URL: http://arxiv.org/abs/2411.15027v1
Date: Fri, 22 Nov 2024 15:58:26 GMT
Title: Time is on my sight: scene graph filtering for dynamic environment perception in an LLM-driven robot
Authors: Simone Colombani, Luca Brini, Dimitri Ognibene, Giuseppe Boccignone,
Abstract summary: This paper presents a robot control architecture that addresses key challenges in human-robot interaction. The architecture uses Large Language Models to integrate diverse information sources, including natural language commands.
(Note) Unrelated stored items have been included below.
/-! What `setItu` leaves as it stands. -/

@[simp] theorem State.setItu_pending (s : State) (i : Itu) :
    (s.setItu i).pending = s.pending := rfl
@[simp] theorem State.setItu_pins (s : State) (i : Itu) :
    (s.setItu i).pins = s.pins := rfl
@[simp] theorem State.setItu_lsv (s : State) (i : Itu) :
    (s.setItu i).lsv = s.lsv := rfl
@[simp] theorem State.setItu_dgu (s : State) (i : Itu) :
    (s.setItu i).dgu = s.dgu := rfl
@[simp] theorem State.setItu_ptb (s : State) (i : Itu) :
    (s.setItu i).ptb = s.ptb := rfl
@[simp] theorem State.setItu_csq (s : State) (i : Itu) :
    (s.setItu i).csq = s.csq := rfl
@[simp] theorem State.setItu_mgp (s : State) (i : Itu) :
    (s.setItu i).mgp = s.mgp := rfl
@[simp] theorem State.setItu_lkm (s : State) (i : Itu) :
    (s.setItu i).lkm = s.lkm := rfl
@[simp] theorem State.setItu_tmu (s : State) (i : Itu) :
    (s.setItu i).tmu = s.tmu := rfl
@[simp] theorem State.setItu_hwi (s : State) (i : Itu) :
    (s.setItu i).hwi = s.hwi := rfl
@[simp] theorem State.setItu_rsc (s : State) (i : Itu) :
    (s.setItu i).rsc = s.rsc := rfl
@[simp] theorem State.line_setItu (s : State) (i : Itu) (m : LineId) :
    (s.setItu i).line m = s.line m := rfl
@[simp] theorem State.digits_setItu (s : State) (i : Itu) (m : LineId) :
    (s.setItu i).digits m = s.digits m := rfl
@[simp] theorem State.down_setItu (s : State) (i : Itu) (m : LineId) :
    (s.setItu i).down m = s.down m := rfl
@[simp] theorem State.up_setItu (s : State) (i : Itu) (m : LineId) :
    (s.setItu i).up m = s.up m := rfl
@[simp] theorem State.lByte_setItu (s : State) (i : Itu) (m : LineId) :
    (s.setItu i).lByte m = s.lByte m := rfl
@[simp] theorem State.eByte_setItu (s : State) (i : Itu) (m : LineId) :
    (s.setItu i).eByte m = s.eByte m := rfl
@[simp] theorem State.callRec_setItu (s : State) (i : Itu) (k : CallNo) :
    (s.setItu i).callRec k = s.callRec k := rfl
@[simp] theorem State.callOn_setItu (s : State) (i : Itu) (m : LineId) :
    (s.setItu i).callOn m = s.callOn m := rfl
@[simp] theorem State.freeCall_setItu (s : State) (i : Itu) :
    (s.setItu i).freeCall = s.freeCall := rfl
@[simp] theorem State.attr_setItu (s : State) (i : Itu) (m : LineId) :
    (s.setItu i).attr m = s.attr m := rfl
@[simp] theorem State.party_setItu (s : State) (i : Itu) (m : LineId) (p : PartyId) :
    (s.setItu i).party m p = s.party m p := rfl
@[simp] theorem State.specOf_setItu (s : State) (i : Itu) (m : LineId) (p : PartyId) :
    (s.setItu i).specOf m p = s.specOf m p := rfl
@[simp] theorem State.cadence_setItu (s : State) (i : Itu) (x : CadenceId) :
    (s.setItu i).cadence x = s.cadence x := rfl
@[simp] theorem State.capacity_setItu (s : State) (i : Itu) (x : BusId) :
    (s.setItu i).capacity x = s.capacity x := rfl
@[simp] theorem State.exclusion_setItu (s : State) (i : Itu) (x : GroupId) :
    (s.setItu i).exclusion x = s.exclusion x := rfl
@[simp] theorem State.timing_setItu (s : State) (i : Itu) :
    (s.setItu i).timing = s.timing := rfl
@[simp] theorem State.linked_setItu (s : State) (i : Itu) :
    (s.setItu i).linked = s.linked := rfl
@[simp] theorem State.part_setItu (s : State) (i : Itu) (k : CallNo) :
    (s.setItu i).part k = s.part k := rfl
@[simp] theorem State.waitQueue_setItu (s : State) (i : Itu) :
    (s.setItu i).waitQueue = s.waitQueue := rfl
@[simp] theorem State.meter_setItu (s : State) (i : Itu) (x : MeterId) :
    (s.setItu i).meter x = s.meter x := rfl

/-! What `setLkm` leaves as it stands. -/

@[simp] theorem State.setLkm_pending (s : State) (l : Lkm) :
    (s.setLkm l).pending = s.pending := rfl
@[simp] theorem State.setLkm_pins (s : State) (l : Lkm) :
    (s.setLkm l).pins = s.pins := rfl
@[simp] theorem State.setLkm_lsv (s : State) (l : Lkm) :
    (s.setLkm l).lsv = s.lsv := rfl
@[simp] theorem State.setLkm_dgu (s : State) (l : Lkm) :
    (s.setLkm l).dgu = s.dgu := rfl
@[simp] theorem State.setLkm_ptb (s : State) (l : Lkm) :
    (s.setLkm l).ptb = s.ptb := rfl
@[simp] theorem State.setLkm_csq (s : State) (l : Lkm) :
    (s.setLkm l).csq = s.csq := rfl
@[simp] theorem State.setLkm_itu (s : State) (l : Lkm) :
    (s.setLkm l).itu = s.itu := rfl
@[simp] theorem State.setLkm_mgp (s : State) (l : Lkm) :
    (s.setLkm l).mgp = s.mgp := rfl
@[simp] theorem State.setLkm_tmu (s : State) (l : Lkm) :
    (s.setLkm l).tmu = s.tmu := rfl
@[simp] theorem State.setLkm_hwi (s : State) (l : Lkm) :
    (s.setLkm l).hwi = s.hwi := rfl
@[simp] theorem State.setLkm_rsc (s : State) (l : Lkm) :
    (s.setLkm l).rsc = s.rsc := rfl
@[simp] theorem State.line_setLkm (s : State) (l : Lkm) (m : LineId) :
    (s.setLkm l).line m = s.line m := rfl
@[simp] theorem State.digits_setLkm (s : State) (l : Lkm) (m : LineId) :
    (s.setLkm l).digits m = s.digits m := rfl
@[simp] theorem State.down_setLkm (s : State) (l : Lkm) (m : LineId) :
    (s.setLkm l).down m = s.down m := rfl
@[simp] theorem State.up_setLkm (s : State) (l : Lkm) (m : LineId) :
    (s.setLkm l).up m = s.up m := rfl
@[simp] theorem State.lByte_setLkm (s : State) (l : Lkm) (m : LineId) :
    (s.setLkm l).lByte m = s.lByte m := rfl
@[simp] theorem State.eByte_setLkm (s : State) (l : Lkm) (m : LineId) :
    (s.setLkm l).eByte m = s.eByte m := rfl
@[simp] theorem State.callRec_setLkm (s : State) (l : Lkm) (k : CallNo) :
    (s.setLkm l).callRec k = s.callRec k := rfl
@[simp] theorem State.callOn_setLkm (s : State) (l : Lkm) (m : LineId) :
    (s.setLkm l).callOn m = s.callOn m := rfl
@[simp] theorem State.freeCall_setLkm (s : State) (l : Lkm) :
    (s.setLkm l).freeCall = s.freeCall := rfl
@[simp] theorem State.attr_setLkm (s : State) (l : Lkm) (m : LineId) :
    (s.setLkm l).attr m = s.attr m := rfl
@[simp] theorem State.party_setLkm (s : State) (l : Lkm) (m : LineId) (p : PartyId) :
    (s.setLkm l).party m p = s.party m p := rfl
@[simp] theorem State.specOf_setLkm (s : State) (l : Lkm) (m : LineId) (p : PartyId) :
    (s.setLkm l).specOf m p = s.specOf m p := rfl
@[simp] theorem State.cadence_setLkm (s : State) (l : Lkm) (x : CadenceId) :
    (s.setLkm l).cadence x = s.cadence x := rfl
@[simp] theorem State.capacity_setLkm (s : State) (l : Lkm) (x : BusId) :
    (s.setLkm l).capacity x = s.capacity x := rfl
@[simp] theorem State.exclusion_setLkm (s : State) (l : Lkm) (x : GroupId) :
    (s.setLkm l).exclusion x = s.exclusion x := rfl
@[simp] theorem State.timing_setLkm (s : State) (l : Lkm) :
    (s.setLkm l).timing = s.timing := rfl
@[simp] theorem State.testOn_setLkm (s : State) (l : Lkm) (m : LineId) :
    (s.setLkm l).testOn m = s.testOn m := rfl
@[simp] theorem State.part_setLkm (s : State) (l : Lkm) (k : CallNo) :
    (s.setLkm l).part k = s.part k := rfl
@[simp] theorem State.waitQueue_setLkm (s : State) (l : Lkm) :
    (s.setLkm l).waitQueue = s.waitQueue := rfl
@[simp] theorem State.meter_setLkm (s : State) (l : Lkm) (x : MeterId) :
    (s.setLkm l).meter x = s.meter x := rfl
The architecture enhances adaptability, task efficiency, and human-robot collaboration in dynamic environments.
Score: 0.8515309662618664
License: http://creativecommons.org/licenses/by-nc-nd/4.0/
Abstract: Robots are increasingly being used in dynamic environments like workplaces, hospitals, and homes. As a result, interactions with robots must be simple and intuitive, with robots perception adapting efficiently to human-induced changes. This paper presents a robot control architecture that addresses key challenges in human-robot interaction, with a particular focus on the dynamic creation and continuous update of the robot state representation. The architecture uses Large Language Models to integrate diverse information sources, including natural language commands, robotic skills representation, real-time dynamic semantic mapping of the perceived scene. This enables flexible and adaptive robotic behavior in complex, dynamic environments. Traditional robotic systems often rely on static, pre-programmed instructions and settings, limiting their adaptability to dynamic environments and real-time collaboration. In contrast, this architecture uses LLMs to interpret complex, high-level instructions and generate actionable plans that enhance human-robot collaboration. At its core, the system Perception Module generates and continuously updates a semantic scene graph using RGB-D sensor data, providing a detailed and structured representation of the environment. A particle filter is employed to ensure accurate object localization in dynamic, real-world settings. The Planner Module leverages this up-to-date semantic map to break down high-level tasks into sub-tasks and link them to robotic skills such as navigation, object manipulation (e.g., PICK and PLACE), and movement (e.g., GOTO). By combining real-time perception, state tracking, and LLM-driven communication and task planning, the architecture enhances adaptability, task efficiency, and human-robot collaboration in dynamic environments.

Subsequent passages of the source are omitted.